Destination folder [/tmp/data] exists.
Target file [aclImdb_v1.tar.gz] exists, skip downloading.
Start to extract [/tmp/data/aclImdb_v1.tar.gz] to [/tmp/data]...
File extracted
Processing vocabulary from [/tmp/data/aclImdb].
There size of vocabulary is : 89527


In [4]:
# transform, dataset and dataloader
from torch.utils.data import Dataset, DataLoader
from torchvision import transforms


class CutOrPadTransform:
    """
    Shape all sentences to the equal length.
    """
    def __init__(self, config):
        self.config = config
    
    def __call__(self, input):
        if len(input["words"]) >= config.sentence_max_length:
            input["words"] = input["words"][:config.sentence_max_length]
        else:
            input["words"].extend([" "] * (config.sentence_max_length - len(input["words"])))
        return input


class WordsToIdsTransform:
    """
    Convert the list of words to embeddings.
    """
    def __init__(self, config, word_to_id):
        self.config = config
        self.word_to_id = word_to_id
    
    def __call__(self, input):
        input["word_ids"] = torch.tensor([self.word_to_id[w.lower()] for w in input["words"]], dtype=torch.long)
        # del input['words']
        return input


class MovieReviewDataset(Dataset):
    def __init__(self, config, pos_data_folder, neg_data_folder, word_to_id, transform):
        self.config = config
        self.word_to_id = word_to_id
        self.data = []
        # read all data into memory
        for filename in os.listdir(pos_data_folder):
            if filename.endswith(".txt"):
                with open(os.path.join(pos_data_folder, filename), "r") as f:
                    self.data.append((f.readline(), 1))

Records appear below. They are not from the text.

-- ==== Sys2Proof/Laws/FrameTileRows.lean ====
section
/-! SUPPORT. What each operation of Machine/TileRows.lean may change. -/

set_option linter.all false

namespace Sys2Proof.Machine

open Sys2Proof

theorem State_startReads_fr {wF : Nat} {zF : State} {s : State} (k : Nat) (e : Tile) (hF : Frame wF zF s) (hW : Sub 0x40000200000 wF) :
    Frame wF zF (State.startReads s k e) := by
  unfold State.startReads
  repeat' first
    | (with_reducible assumption)
    | (with_reducible exact hW)
    | (with_reducible exact Sub.trans (Sub.mk (by decide)) hW)
    | (with_reducible apply State_modDie_fr)
    | (with_reducible apply State_modObj_fr)
    | (with_reducible (apply Frame.of_pair; assumption))
    | (with_reducible (apply Frame.of_pair'; assumption))
    | (intro x; refine Frame.cut (w := wF) (z := zF) (x := x) ?_ ?_ <;> [subst x; (intro _; clear_value x)])
    | (intro x; clear_value x)
    | (intro _)
    | lift_lets
    | split

theorem State_answer_fr {wF : Nat} {zF : State} {s : State} (t : Step) (k : Nat) (e : Tile) (x0 : Chk) (hF : Frame wF zF s) (hW : Sub 0x28a187fbe2e13cff wF) :
    Frame wF zF (State.answer s t k e x0) := by
  unfold State.answer
  repeat' first
    | (with_reducible assumption)
    | (with_reducible exact hW)
    | (with_reducible exact Sub.trans (Sub.mk (by decide)) hW)
    | (with_reducible apply State_tileFailed_fr)
    | (with_reducible apply State_failStep_fr)
    | (with_reducible apply State_freeCore_fr)
    | (with_reducible apply State_toFailed_fr)
    | (with_reducible apply State_failSlot_fr)
    | (with_reducible apply State_stopJob_fr)
    | (intro x; refine Frame.cut (w := wF) (z := zF) (x := x) ?_ ?_ <;> [subst x; (intro _; clear_value x)])
    | (intro x; clear_value x)
    | (intro _)
    | lift_lets
    | split

theorem State_grantTile_fr {wF : Nat} {zF : State} {s : State} (k : Nat) (core : Nat) (e : Tile) (hF : Frame wF zF s) (hW : Sub 0x28a187fbe2e13cff wF) :
    Frame wF zF (State.grantTile s k core e) := by
  unfold State.grantTile
  repeat' first
    | (with_reducible assumption)
    | (with_reducible exact hW)
    | (with_reducible exact Sub.trans (Sub.mk (by decide)) hW)
    | (with_reducible apply State_grant_fr)
    | (with_reducible apply State_startReads_fr)
    | (with_reducible apply State_answer_fr)
    | (with_reducible (apply Frame.of_pair; assumption))
    | (with_reducible (apply Frame.of_pair'; assumption))
    | (intro x; refine Frame.cut (w := wF) (z := zF) (x := x) ?_ ?_ <;> [subst x; (intro _; clear_value x)])
    | (intro x; clear_value x)
    | (intro _)
    | lift_lets
    | split

theorem State_claim_fr {wF : Nat} {zF : State} {s : State} (k : Nat) (core : Nat) (hF : Frame wF zF s) (hW : Sub 0x28a187fbe2e13cff wF) :
    Frame wF zF (State.claim s k core) := by
  unfold State.claim
  repeat' first
    | (with_reducible assumption)
    | (with_reducible exact hW)
    | (with_reducible exact Sub.trans (Sub.mk (by decide)) hW)
    | (with_reducible apply State_grantTile_fr)
    | (with_reducible apply State_modDie_fr)
    | (with_reducible refine Frame.getD (fun _ _ => ?_) ?_)
    | (with_reducible (apply Frame.of_pair; assumption))
    | (with_reducible (apply Frame.of_pair'; assumption))
    | (intro x; refine Frame.cut (w := wF) (z := zF) (x := x) ?_ ?_ <;> [subst x; (intro _; clear_value x)])
    | (intro x; clear_value x)
    | (intro _)
    | lift_lets
    | split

        for filename in os.listdir(neg_data_folder):
            if filename.endswith(".txt"):
                with open(os.path.join(neg_data_folder, filename), "r") as f:
                    self.data.append((f.readline(), 0))

        self.transform = transform
    
    def __getitem__(self, idx):
        words = [w.strip() for w in self.data[idx][0].strip().split(" ")]
        label = self.data[idx][1]
        input = self.transform({"words": words, "label": label})
        # print(input["words"], "\n", input["word_ids"], "\n", input["label"])
        return input["words"], input["word_ids"], input["label"]
        

    def __len__(self):
        return len(self.data)

In [5]:
# model
import torch
import torch.nn as nn
import torch.nn.functional as F

class RNN(nn.Module):
    def __init__(self, config, vocabulary_size):
        super().__init__()
        self.config = config
        self.embed = nn.Embedding(vocabulary_size, config.word_embedding_length)
        self.hidden_size = 128
        self.num_layers = 1
        self.directions = 1
        self.rnn = nn.RNN(input_size=config.word_embedding_length, hidden_size=self.hidden_size, num_layers=self.num_layers)
        self.fc1 = nn.Linear(in_features=self.hidden_size, out_features=64)
        self.fc2 = nn.Linear(in_features=64, out_features=config.num_classes)

    def forward(self, x):
        batch = x.shape[0]
        x = self.embed(x)  # (batch, sentence_length, embedding_dim)
        x = x.permute(1, 0, 2).contiguous()  # (sentence_length, batch, embedding_dim)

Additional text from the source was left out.